Define hash(value) as:

hash([0x00] * 64) = [0x00] * 32
hash(value) = H(value), where H is the selected cryptographic hash function.

The value parameter lengths can only be 32 and 64.

Merkelize each node type as follows:

internal_node_hash = hash(left_hash || right_hash)
stem_node_hash = hash(stem || 0x00 || hash(left_hash || right_hash))
leaf_node_hash = hash(value)
empty_node_hash = [0x00] * 32

Below is an implementation of these rules using BLAKE3 as a reference implementation:

def _hash(self, data):
    if data in (None, b"\x00" * 64):
        return b"\x00" * 32

    assert len(data) == 64 or len(data) == 32, "data must be 32 or 64 bytes"
    return blake3(data).digest()  # This will be replaced with the final hash function

def merkelize(self):
    def _merkelize(node):
        if node is None:
            return b"\x00" * 32
        if isinstance(node, InternalNode):
            left_hash = _merkelize(node.left)
            right_hash = _merkelize(node.right)
            return self._hash(left_hash + right_hash)

        level = [self._hash(x) for x in node.values]
        while len(level) > 1:
            new_level = []
            for i in range(0, len(level), 2):
                new_level.append(self._hash(level[i] + level[i + 1]))
            level = new_level

        return self._hash(node.stem + b"\0" + level[0])

    return _merkelize(self.root)

Tree embedding

Instead of a two-layer structure like the MPT, we will embed all information into a unique key: value space in the proposed single tree.
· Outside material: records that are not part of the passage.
/-- R187, R189, R197, R198, R201: VRSET binds a generator to its thread with key and counter from three registers, VRGET reads
them back, VRAND puts the words of sixteen blocks into the lanes and moves the counter on by sixteen; REP makes the tile repeat
the next instruction of its thread. -/
def Obligations.GeneratorAndRepeatInstructions : Prop :=
  ∀ (s : State) (t thr g r vd n : Nat), g < 4 → r ≤ 29 → vd < 32 → n < 65536 →
    let h := s.thread t thr
    let x := s.gen t g
    (Issues s t thr (0xA8 * 2 ^ 56 + g * 2 ^ 54 + r * 2 ^ 48) → Completes (.vrset t thr) s (fun s' =>
      s'.gen t g = { key := s.g t thr r, owner := some thr, ctr := s.g t thr (r + 2) ++ s.g t thr (r + 1) } ∧
      s'.thread t thr = { h with pc := h.pc + 8 } ∧ s'.mem = s.mem)) ∧
    (Issues s t thr (0xA9 * 2 ^ 56 + g * 2 ^ 54 + r * 2 ^ 48) → s.isBad (.gen t g) = false → Completes (.vrget t thr) s (fun s' =>
      s'.thread t thr = { h with
        g := smSet (smSet (smSet h.g r x.key) (r + 1) (x.ctr.setWidth 64)) (r + 2) ((x.ctr >>> 64).setWidth 64), pc := h.pc + 8 } ∧
      VecOnly s s' t thr id)) ∧
    (Issues s t thr (0xAA * 2 ^ 56 + vd * 2 ^ 51 + g * 2 ^ 22) → x.owner = some thr → s.isBad (.gen t g) = false →
      Completes (.vrand t thr) s (fun s' =>
        (∀ l, l < 64 → (s'.v t thr vd).getD l 0 = ((philox x.key.toNat ((x.ctr.toNat + l / 4) % 2 ^ 128)).getD (l % 4) 0) % 2 ^ 32) ∧
        (s'.gen t g).ctr = x.ctr + 16 ∧ s'.mem = s.mem)) ∧
    (Issues s t thr (0xBF * 2 ^ 56 + n) → s.pcOk t (h.pc + 8) = true → repeatable (opc (s.instWord t (h.pc + 8))) = true →
      Completes (.rep t thr) s (fun s' => (s'.tile t).rep = some ⟨thr, n + 1⟩ ∧ s'.thread t thr = { h with pc := h.pc + 8 } ∧
        s'.mem = s.mem))

/-- R203 to R207: greedy sampling keeps, lane by lane, the larger logit with its index; VSRED leaves the largest key of 64
pairs; VTOPK keeps the k largest entries in descending key order; VTOPP with p above 1 keeps them all, and a greedy VTOPS answers
the first entry's key and raises INVALID for a NaN scale. -/
def Obligations.SamplingInstructionsKeepTheBest : Prop :=
  ∀ (s : State) (t thr : Nat) (f : VWord), f.Fits → Issues s t thr f.word →
    let h := s.thread t thr
    let lane := fun (r l : Nat) => (s.v t thr r).getD l 0
    let k := s.tile t |>.topk
    (f = { op := 0xB0, vd := f.vd, va := f.va, vb := f.vb, vc := f.vc, ts := 1, fn := 1 } → f.vd % 2 = 0 →
      s.vgood t thr [f.vd, f.vd + 1, f.va, f.vb, f.vc] → (∀ l, l < 64 → isNan32 (lane f.va l) = false) →
      Completes (.vsample t thr) s (fun s' => s'.mem = s.mem ∧ ∀ l, l < 64 →
        let wins := decide (ord32 (lane f.vd l) < ord32 (lane f.va l)) ||
          (ord32 (lane f.va l) == ord32 (lane f.vd l) && decide (lane f.vb l < lane (f.vd + 1) l))
        (s'.v t thr f.vd).getD l 0 = (if wins then lane f.va l else lane f.vd l) ∧
        (s'.v t thr (f.vd + 1)).getD l 0 = (if wins then lane f.vb l else lane (f.vd + 1) l))) ∧
    (f = { op := 0xB1, vd := f.vd, va := f.va } → f.va < 31 → s.vgood t thr [f.va, f.va + 1] →
      Completes (.vsred t thr) s (fun s' => VecOnly s s' t thr id ∧ s'.thread t thr = h.wrote f.vd (BitVec.ofNat 64
        (((List.range 64).map (fun l => ord32 (lane f.va l) * 2 ^ 32 + (2 ^ 32 - 1 - lane (f.va + 1) l))).foldl max 0)))) ∧
    (f = { op := 0xB2, vd := f.vd, va := f.va, vb := f.vb, ts := 1, fn := 1 } → k.owner = none ∨ k.owner = some thr →
      let n := (s.g t thr f.vd).toNat % 512
      1 ≤ n → n ≤ 256 → s.vgood t thr [f.va, f.vb] → (∀ l, l < 64 → isNan32 (lane f.va l) = false) →
      Completes (.vtopk t thr) s (fun s' => let k' := (s'.tile t).topk
        k'.k = n ∧ k'.owner = some thr ∧ k'.cut = none ∧ k'.es.length = min n 64 ∧ s'.mem = s.mem ∧
        (k'.es.map (fun e => topKey e.1.toNat e.2.toNat)).Pairwise (· ≥ ·) ∧
        ∀ e ∈ k'.es, ∃ l, l < 64 ∧ e.1.toNat = lane f.va l ∧ e.2.toNat = lane f.vb l)) ∧
    (f = { op := 0xB3, vd := f.vd } → k.owner = some thr → s.topkBad t = none → k.es ≠ [] →
      (s.g t thr f.vd).toNat % 2 ^ 32 = 0x40000000 →
      Completes (.vtopp t thr) s (fun s' => (s'.tile t).topk = { k with cut := some k.es.length } ∧ s'.mem = s.mem)) ∧
    (f = { op := 0xB4, vd := f.vd, va := f.va, fn := 1 } → k.owner = some thr → s.topkBad t = none → k.cut = none →
      ∀ e es, k.es = e :: es → Completes (.vtops t thr) s (fun s' =>
        VecOnly s s' t thr (fun x => { x with
          flags := x.flags ||| fif (isNan32 ((s.g t thr f.vd).toNat / 2 ^ 32)) fINVALID }) ∧
        s'.thread t thr = h.wrote f.va (BitVec.ofNat 64 (topKey e.1.toNat e.2.toNat))))

/-! ### Scalar, branch and predicate instructions (06 R229 to R233) -/

/-- R233: an integer instruction whose guard holds writes its result to g[gd], goes on at the next instruction and changes
nothing else; b is g[gb], or the sign-extended immediate; every form of fn that the rule lists. -/
def Obligations.ScalarArithmeticWritesResult : Prop :=
  ∀ (s : State) (t thr : Nat) (f : SWord), f.Fits → f.UsesB → Issues s t thr f.word → f.guard s t thr = true →
    let h := s.thread t thr
    let a := s.g t thr f.ga
    let b := f.b s t thr
    let gives := fun (c : Instr) (v : DWord) => LeavesThread c s t thr (h.wrote f.gd v)
    (f.op = 0x00 → f.fn = 0 → gives (.add t thr) (a + b)) ∧
    (f.op = 0x01 → f.fn = 0 → gives (.sub t thr) (a - b)) ∧
    (f.op = 0x02 → f.fn = 0 → gives (.mul t thr) (a * b)) ∧
    (f.op = 0x03 → f.fn = 0 → gives (.mulh t thr) (BitVec.ofNat 64 (a.toNat * b.toNat / 2 ^ 64))) ∧
    (f.op = 0x03 → f.fn = 1 → gives (.mulh t thr) (BitVec.ofInt 64 (a.toInt * b.toInt / 2 ^ 64))) ∧
    (f.op = 0x04 → f.fn = 0 → gives (.and t thr) (a &&& b)) ∧
    (f.op = 0x05 → f.fn = 0 → gives (.or t thr) (a ||| b)) ∧
    (f.op = 0x06 → f.fn = 0 → gives (.xor t thr) (a ^^^ b)) ∧
    (f.op = 0x07 → f.fn = 0 → gives (.shl t thr) (a <<< (b.toNat % 64))) ∧
    (f.op = 0x08 → f.fn = 0 → gives (.shr t thr) (a >>> (b.toNat % 64))) ∧
    (f.op = 0x09 → f.fn = 0 → gives (.sar t thr) (a.sshiftRight (b.toNat % 64))) ∧
    (f.op = 0x0A → f.fn = 0 → gives (.min t thr) (if a.toInt ≤ b.toInt then a else b)) ∧
    (f.op = 0x0A → f.fn = 1 → gives (.min t thr) (if a.toNat ≤ b.toNat then a else b)) ∧
    (f.op = 0x0B → f.fn = 0 → gives (.max t thr) (if a.toInt ≤ b.toInt then b else a)) ∧
    (f.op = 0x0B → f.fn = 1 → gives (.max t thr) (if a.toNat ≤ b.toNat then b else a)) ∧
    (f.op = 0x0E → f.fn < 8 → gives (.sel t thr) (if h.pred f.fn then a else b))

/-- R233: MOVHI puts its immediate into the upper half of g[gd] and leaves the lower half; CMP and PLOG write a predicate, of
which p0 takes no write (R229). -/
def Obligations.PredicateInstructionsWriteResult : Prop :=
  ∀ (s : State) (t thr : Nat) (f : SWord), f.Fits → Issues s t thr f.word → f.guard s t thr = true →
    let h := s.thread t thr
    let a := s.g t thr f.ga
    let b := f.b s t thr
    (f.op = 0x0C → f.fn = 0 → f.ga = 0 → f.gb = 0 → f.i = false →
      LeavesThread (.movhi t thr) s t thr (h.wrote f.gd (f.imm ++ (s.g t thr f.gd).setWidth 32))) ∧
    (f.op = 0x0D → f.UsesB → f.gd < 8 →
      (f.fn = 0 → LeavesThread (.cmp t thr) s t thr (h.wroteP f.gd (decide (a = b)))) ∧
      (f.fn = 1 → LeavesThread (.cmp t thr) s t thr (h.wroteP f.gd (decide (a ≠ b)))) ∧
      (f.fn = 2 → LeavesThread (.cmp t thr) s t thr (h.wroteP f.gd (decide (a.toInt < b.toInt)))) ∧
      (f.fn = 3 → LeavesThread (.cmp t thr) s t thr (h.wroteP f.gd (decide (b.toInt ≤ a.toInt)))) ∧
      (f.fn = 4 → LeavesThread (.cmp t thr) s t thr (h.wroteP f.gd (decide (a.toNat < b.toNat)))) ∧
      (f.fn = 5 → LeavesThread (.cmp t thr) s t thr (h.wroteP f.gd (decide (b.toNat ≤ a.toNat))))) ∧
    (f.op = 0x28 → f.gd < 8 → f.ga < 8 → f.gb < 8 → f.i = false → f.imm = 0 →
      (f.fn = 0 → LeavesThread (.plog t thr) s t thr (h.wroteP f.gd (h.pred f.ga && h.pred f.gb))) ∧
      (f.fn = 1 → LeavesThread (.plog t thr) s t thr (h.wroteP f.gd (h.pred f.ga || h.pred f.gb))) ∧
      (f.fn = 2 → LeavesThread (.plog t thr) s t thr (h.wroteP f.gd (xor (h.pred f.ga) (h.pred f.gb)))) ∧
      (f.fn = 3 → LeavesThread (.plog t thr) s t thr (h.wroteP f.gd (h.pred f.ga && !h.pred f.gb))))

/-- R233: BR, JR, LOOP and CALL whose target is a place that the tile's mode lets it issue from go on there; a LOOP whose
count has run out goes on at the next instruction. -/
def Obligations.BranchesReachTheirTarget : Prop :=
  ∀ (s : State) (t thr : Nat) (f : SWord), f.Fits → Issues s t thr f.word → f.guard s t thr = true → f.fn = 0 →
    f.gb = 0 → f.i = false →
    let h := s.thread t thr
    let target := h.pc + f.imm.signExtend 64 * 8
    let count := s.g t thr f.gd - 1
    (f.op = 0x20 → f.gd = 0 → f.ga = 0 → s.issuable t target →
      LeavesThread (.br t thr) s t thr { h with pc := target }) ∧
    (f.op = 0x21 → f.gd = 0 → f.imm = 0 → s.issuable t (s.g t thr f.ga) →
      LeavesThread (.jr t thr) s t thr { h with pc := s.g t thr f.ga }) ∧
    (f.op = 0x22 → f.ga = 0 → count ≠ 0 → s.issuable t target →
      LeavesThread (.loop t thr) s t thr { h with pc := target, g := smSet h.g f.gd count }) ∧
    (f.op = 0x22 → f.ga = 0 → count = 0 → LeavesThread (.loop t thr) s t thr (h.wrote f.gd 0)) ∧
    (f.op = 0x23 → f.ga = 0 → s.issuable t target →
      LeavesThread (.call t thr) s t thr { h with pc := target, g := smSet h.g f.gd (h.pc + 8) })

/-- R232: an instruction whose guard is 0 has no effect but that its thread goes on, for every scalar, branch and predicate
instruction and the memory and synchronisation instructions, whatever an address or a register holds. -/
def Obligations.FalseGuardHasNoEffect : Prop :=
  ∀ (s : State) (t thr : Nat) (f : SWord), f.Fits → Issues s t thr f.word → f.guard s t thr = false →
    let skips := fun (c : Instr) => LeavesThread c s t thr { s.thread t thr with pc := (s.thread t thr).pc + 8 }
    (f.UsesB → f.fn = 0 →
      (f.op = 0x00 → skips (.add t thr)) ∧ (f.op = 0x01 → skips (.sub t thr)) ∧ (f.op = 0x02 → skips (.mul t thr)) ∧
      (f.op = 0x03 → skips (.mulh t thr)) ∧ (f.op = 0x04 → skips (.and t thr)) ∧ (f.op = 0x05 → skips (.or t thr)) ∧
      (f.op = 0x06 → skips (.xor t thr)) ∧ (f.op = 0x07 → skips (.shl t thr)) ∧ (f.op = 0x08 → skips (.shr t thr)) ∧
      (f.op = 0x09 → skips (.sar t thr)) ∧ (f.op = 0x0A → skips (.min t thr)) ∧ (f.op = 0x0B → skips (.max t thr)) ∧
      (f.op = 0x0E → skips (.sel t thr)) ∧ (f.op = 0x0D → f.gd < 8 → skips (.cmp t thr))) ∧
    (f.i = false → f.gb = 0 → f.imm = 0 →
      (f.op = 0x28 → f.gd < 8 → f.ga < 8 → f.fn < 4 → skips (.plog t thr)) ∧
      (f.op = 0x21 → f.gd = 0 → f.fn = 0 → skips (.jr t thr)) ∧
      (f.op = 0x3B → f.ga = 0 → f.fn < 6 → skips (.tread t thr)) ∧
      (f.op = 0x3C → f.gd = 0 → f.fn < 3 → (f.fn ≠ 2 → f.ga = 0) → skips (.twait t thr)) ∧
      (f.gd = 0 → f.ga = 0 →
        (f.op = 0x38 → 1 ≤ f.fn → f.fn ≤ 3 → skips (.fence t thr)) ∧
        (f.op = 0x3D → f.fn = 0 → skips (.texit t thr)) ∧ (f.op = 0x3E → f.fn = 0 → skips (.tend t thr)))) ∧
    (f.i = false → f.gb = 0 →
      (f.op = 0x0C → f.ga = 0 → f.fn = 0 → skips (.movhi t thr)) ∧
      (f.op = 0x20 → f.gd = 0 → f.ga = 0 → f.fn = 0 → skips (.br t thr)) ∧
      (f.op = 0x22 → f.ga = 0 → f.fn = 0 → skips (.loop t thr)) ∧
      (f.op = 0x23 → f.ga = 0 → f.fn = 0 → skips (.call t thr)) ∧
      (f.op = 0x30 → skips (.ld t thr)) ∧
      (f.gd = 0 → f.ga = 0 → f.imm.toNat < 65536 →
        (f.op = 0x39 → skips (.spost t thr)) ∧ (f.op = 0x3A → f.imm ≠ 0 → skips (.swait t thr)))) ∧
    (f.op = 0x31 → f.i = false → f.gd = 0 → f.fn % 8 < 4 → skips (.st t thr))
This section specifies which tree keys store the state’s information (account header data, code, storage). The data is colocated in such way that data that is usually accessed together lives in the same StemNode which reduces branch openings.

The following is a big picture of what we’ll continue to describe in the rest of this section:

The account stem (green account node) contains accounts basic data, first 64-storage slots, and first 128-code chunks. This co-location of data allows to have in single stem branch data that is usually accessed together. The rest of storage slots and code-chunks are spread into groups of 256 values in the rest of the tree – this is also done for convenience since slots/code-chunks that are close together will share the same stem branch.

Parameter	Value
BASIC_DATA_LEAF_KEY	0
CODE_HASH_LEAF_KEY	1
HEADER_STORAGE_OFFSET	64
CODE_OFFSET	128
STEM_SUBTREE_WIDTH	256
MAIN_STORAGE_OFFSET	256**31

It’s a required invariant that STEM_SUBTREE_WIDTH > CODE_OFFSET > HEADER_STORAGE_OFFSET and that HEADER_STORAGE_OFFSET is greater than the leaf keys. Additionally, MAIN_STORAGE_OFFSET MUST be a power of STEM_SUBTREE_WIDTH.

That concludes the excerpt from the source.